Segundo o economista da Universidade de São Paulo (USP) Roberto Luis Troster, dos mais de 141 milhões de brasileiros que têm acesso a crédito, 57 milhões estão com dívida em atraso. Entre as empresas, das mais de 7 milhões habilitadas a buscar recursos em instituições financeiras, metade não consegue honrar os compromissos em dia. 

Conforme Troster, com o aumento do calote, bancos e financeiras elevam ainda mais as taxas de juros, para se prevenir dos riscos, e encurtam os prazos de financiamento. "O problema está nesse modelo de negócios. Essa situação segura a economia brasileira porque, sem crédito, as empresas não decolam e os brasileiros não consomem. O pior é que o governo não reconhece a inadimplência como um problema", comentou. 

O diretor executivo da Associação Nacional dos Executivos de Finanças, Administração e Contabilidade (Anefac), Miguel José Ribeiro de Oliveira, atribuiu o aumento da inadimplência nas operações com cartão de crédito e com cheque especial ao desaquecimento da economia. "Tivemos um ano em que, com a inflação alta, mais consumidores recorreram a empréstimos para saldar as dívidas. Mas os juros elevados pesaram no bolso das famílias, que encontraram dificuldade em honrar os compromissos", avaliou. 

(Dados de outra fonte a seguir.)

/-- Closing a bracket takes no answer. -/
theorem nextByte_enterReset (s : State) : (enterReset s).nextByte = s.nextByte := by
  unfold enterReset
  split <;> rfl

theorem resetPulse_base (s : State) (hwf : s.cfg.wellFormed = true) :
    (resetPulse s).base = calBase s.cfg s.nextByte := by
  rw [resetPulse, initSequence_base _ (by rwa [enterReset_cfg]), enterReset_cfg,
    nextByte_enterReset]

theorem initSequence_cfg (s : State) : (initSequence s).cfg = s.cfg := by
  have hcal := (calibrate_writes_base
    (clearTables (srSetAll true { s with phase := .init, busHeld := false }))).cfg
  exact hcal.trans (srSetAll_sameTables true _).cfg

/-! ## The statement -/

/-- No step but a reset writes the baselines (43_sensor_array R247). -/
theorem base_of_step {s t : State} (hstep : step s = .next t)
    (hreset : s.pending.head? ≠ some .reset) : t.base = s.base := by
  cases stepsTo_of_step hstep with
  | idle _ => rfl
  | command _ _ _ hexec =>
    obtain ⟨st, r, rfl⟩ := exec_responds hexec
    exact (work_writesOwnTables _ _).base
  | illegal _ _ _ => rfl
  | response _ =>
    unfold takeResponse
    split <;> rfl
  | reset hpending => exact absurd (by rw [hpending]; rfl) hreset

/-- Settles O39: by the ways a step goes on, and for a reset by its calibration and the tables that
INIT clears before it. -/
theorem baselinesChangeOnlyAtReset : Obligations.BaselinesChangeOnlyAtReset := by
  unfold Obligations.BaselinesChangeOnlyAtReset
  refine ⟨fun s t => base_of_step, fun s rest hwf hpending => ?_⟩
  have hbase := resetPulse_base { s with pending := rest } hwf
  have hcleared := tablesCleared_initSequence (enterReset { s with pending := rest })
  have hrawbuf := hcleared.rawbuf
  have hxout := hcleared.xout
  have hyout := hcleared.yout
  rw [initSequence_cfg, enterReset_cfg] at hrawbuf hxout hyout
  exact ⟨_, step_of_pending hpending, hbase, hcleared.mode, hcleared.chbuf, hrawbuf, hxout, hyout⟩

end Sys2Proof.Machine
end

section
/-! PROOFS. SA_READ_ALL_RAW: one sweep over all devices and channels, and the buffer that it fills
(spec 43_sensor_array R244). -/

namespace Sys2Proof.Machine

/-- The reads of SA_READ_ALL_RAW, the first `j` of them, with buffer `m`. -/
def State.rawReadsDone (s : State) (m : List (List Half)) (j : Nat) : State :=
  ({ s with rawbuf := m } : State).swept (fun j => j / s.cfg.channels + 1)
    (fun j => j % s.cfg.channels) j

/-- RAWBUF after the first `j` reads. -/
def State.rawbufRead (s : State) (j : Nat) : List (List Half) :=
  tableOf s.cfg.devices s.cfg.channels
    (filled s.cfg.channels j (fun p c => s.readingAt (p * s.cfg.channels + c)) (cell 0 s.rawbuf))

section
variable {s : State} {p c : Nat}

theorem rawReadsDone_cfg (m : List (List Half)) (j : Nat) : (s.rawReadsDone m j).cfg = s.cfg :=
  (swept_sameTables _ _ _ _).cfg

/-- One read of the sweep puts its reading in place. -/
theorem readIntoRawbuf_rawReadsDone (hline : SelectsOneLine s) (hp : p < s.cfg.devices)
    (hc : c < s.cfg.channels) (m : List (List Half)) :
    readIntoRawbuf p c (s.rawReadsDone m (p * s.cfg.channels + c)) =
      s.rawReadsDone (setCell m p c (s.readingAt (p * s.cfg.channels + c)))
        (p * s.cfg.channels + c + 1) := by
  have hread := readCore_swept (s := { s with rawbuf := m }) (n := p * s.cfg.channels + c)
    (dev := fun j => j / s.cfg.channels + 1) hline (fun j => j % s.cfg.channels)
    (fun j hj => validDevice_place hp hc hj)
  simp only [place_div _ hc, place_mod _ hc] at hread
  rw [readIntoRawbuf, State.rawReadsDone, hread]
  rfl

/-- The loops of SA_READ_ALL_RAW are one sweep. -/
theorem rawSweep_eq (hline : SelectsOneLine s)
    (hraw : HasShape s.rawbuf s.cfg.devices s.cfg.channels) :
    rawSweep s = s.rawReadsDone (s.rawbufRead (s.cfg.devices * s.cfg.channels))
      (s.cfg.devices * s.cfg.channels) := by
  have hfirst : s.rawReadsDone (s.rawbufRead 0) 0 = s := by
    rw [State.rawbufRead, tableOf_filled_none, tableOf_cell hraw]
    rfl
  have hsweep := forUpTo_rows_sequence (fun j => s.rawReadsDone (s.rawbufRead j) j)
    (width := fun t => t.cfg.channels) (body := readIntoRawbuf) (rows := s.cfg.devices)
    (fun j => congrArg Config.channels (rawReadsDone_cfg _ j))
    (fun p hp c hc => by
      rw [readIntoRawbuf_rawReadsDone hline hp hc]
      exact congrArg (s.rawReadsDone · _) (setCell_filled _ _ hp hc))
  rwa [hfirst] at hsweep

end

/-- Settles O34: the sweep, after which the last reading is of the last device. -/
theorem saReadAllRawFillsTheRawBuffer : Obligations.SaReadAllRawFillsTheRawBuffer := by
  unfold Obligations.SaReadAllRawFillsTheRawBuffer
  intro s hwf hshaped hcor
  obtain ⟨hpos, -, hchannels, -⟩ := (config_wellFormed_iff _).1 hwf
  obtain ⟨-, -, -, -, hraw, -⟩ := hshaped
  have hch : 0 < s.cfg.channels := by omega
  have hlast : (s.cfg.devices * s.cfg.channels - 1) / s.cfg.channels + 1 = s.cfg.devices := by
    rw [lastPlace_div hpos hch, Nat.sub_add_cancel hpos]
  have hsweep := rawSweep_eq ⟨hwf, hcor⟩ hraw
  rw [State.rawReadsDone, swept_of_pos (Nat.mul_pos hpos hch) hlast, State.rawbufRead,
    tableOf_filled_all] at hsweep
  exact congrArg (fun t => Host.Outcome.next (respond .ok 0 t)) hsweep

end Sys2Proof.Machine
end

section
/-! PROOFS. SA_READ_ALL: the sums of a plate, its differences, and the sweep over all plates (spec
43_sensor_array R242, R243). -/

namespace Sys2Proof.Machine

/-! ## The reads and the sums -/

/-- The reads of SA_READ_ALL, the first `j` of them, with X and Y slots `x` and `y`. -/
def State.xyReadsDone (s : State) (x y : List Half) (j : Nat) : State :=
  ({ s with xout := x, yout := y } : State).swept (fun j => j / (4 * s.cfg.avgN) + 1)
    (fun j => j % 4) j

/-- The sum of the first `n` samples of channel `c` of plate `p`. -/
def State.plateSum (s : State) (p n c : Nat) : Nat :=
  s.readingSum (fun k => (p * s.cfg.avgN + k) * 4 + c) n

/-- The sums of plate `p` after `n` passes. -/
def State.plateSums (s : State) (p n : Nat) : List Nat := (List.range 4).map (s.plateSum p n)

/-- The sums of plate `p` and the state, when `n` passes are over and the next has done `m`
reads. -/
def State.sampling (s : State) (x y : List Half) (p n m : Nat) : List Nat × State :=
  ((List.range m).map (s.plateSum p (n + 1)) ++ (s.plateSums p n).drop m,
    s.xyReadsDone x y ((p * s.cfg.avgN + n) * 4 + m))

section
variable {s : State} {x y : List Half} {p : Nat}

/-- A sample of a plate has its place among the reads of the plate. -/
theorem samplePlace_eq (p n c : Nat) :
    (p * s.cfg.avgN + n) * 4 + c = p * (4 * s.cfg.avgN) + (n * 4 + c) := by
  ring

theorem xyReadsDone_sameTables (j : Nat) :
    SameTables { s with xout := x, yout := y } (s.xyReadsDone x y j) := swept_sameTables _ _ _ _

theorem xyReadsDone_store (x' y' : List Half) (j : Nat) :
    { s.xyReadsDone x y j with xout := x', yout := y' } = s.xyReadsDone x' y' j := by
  cases j <;> rfl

Segundo estudo da Anefac, a taxa média de juros do cartão de crédito passou de 10,78% ao mês (241,61% ao ano) em outubro para 10,90% (246,08%) em novembro, o nível mais elevado desde janeiro de 2000. No cheque especial, os encargos subiram de 8,50% ao mês (166,17% ao ano) para 8,56% (167,94%) no mesmo período, a maior taxa desde dezembro de 2003. 

O cenário será ainda mais desolador para 2015. Por conta da elevação da Selic para 11,75% ao ano no início de dezembro, a inadimplência nas duas modalidades poderá aumentar ainda mais. Para Oliveira, os índices de calote podem diminuir neste mês por conta uso do 13º salário para o pagamento das dívidas. Mas o alivio não vai durar muito. "Devemos ter mais desemprego no próximo ano em consequência dos ajustes anunciados pela nova equipe econômica. Aliado ao aumento dos juros, que o Banco Central já sinalizou, teremos um crescimento da inadimplência", previu.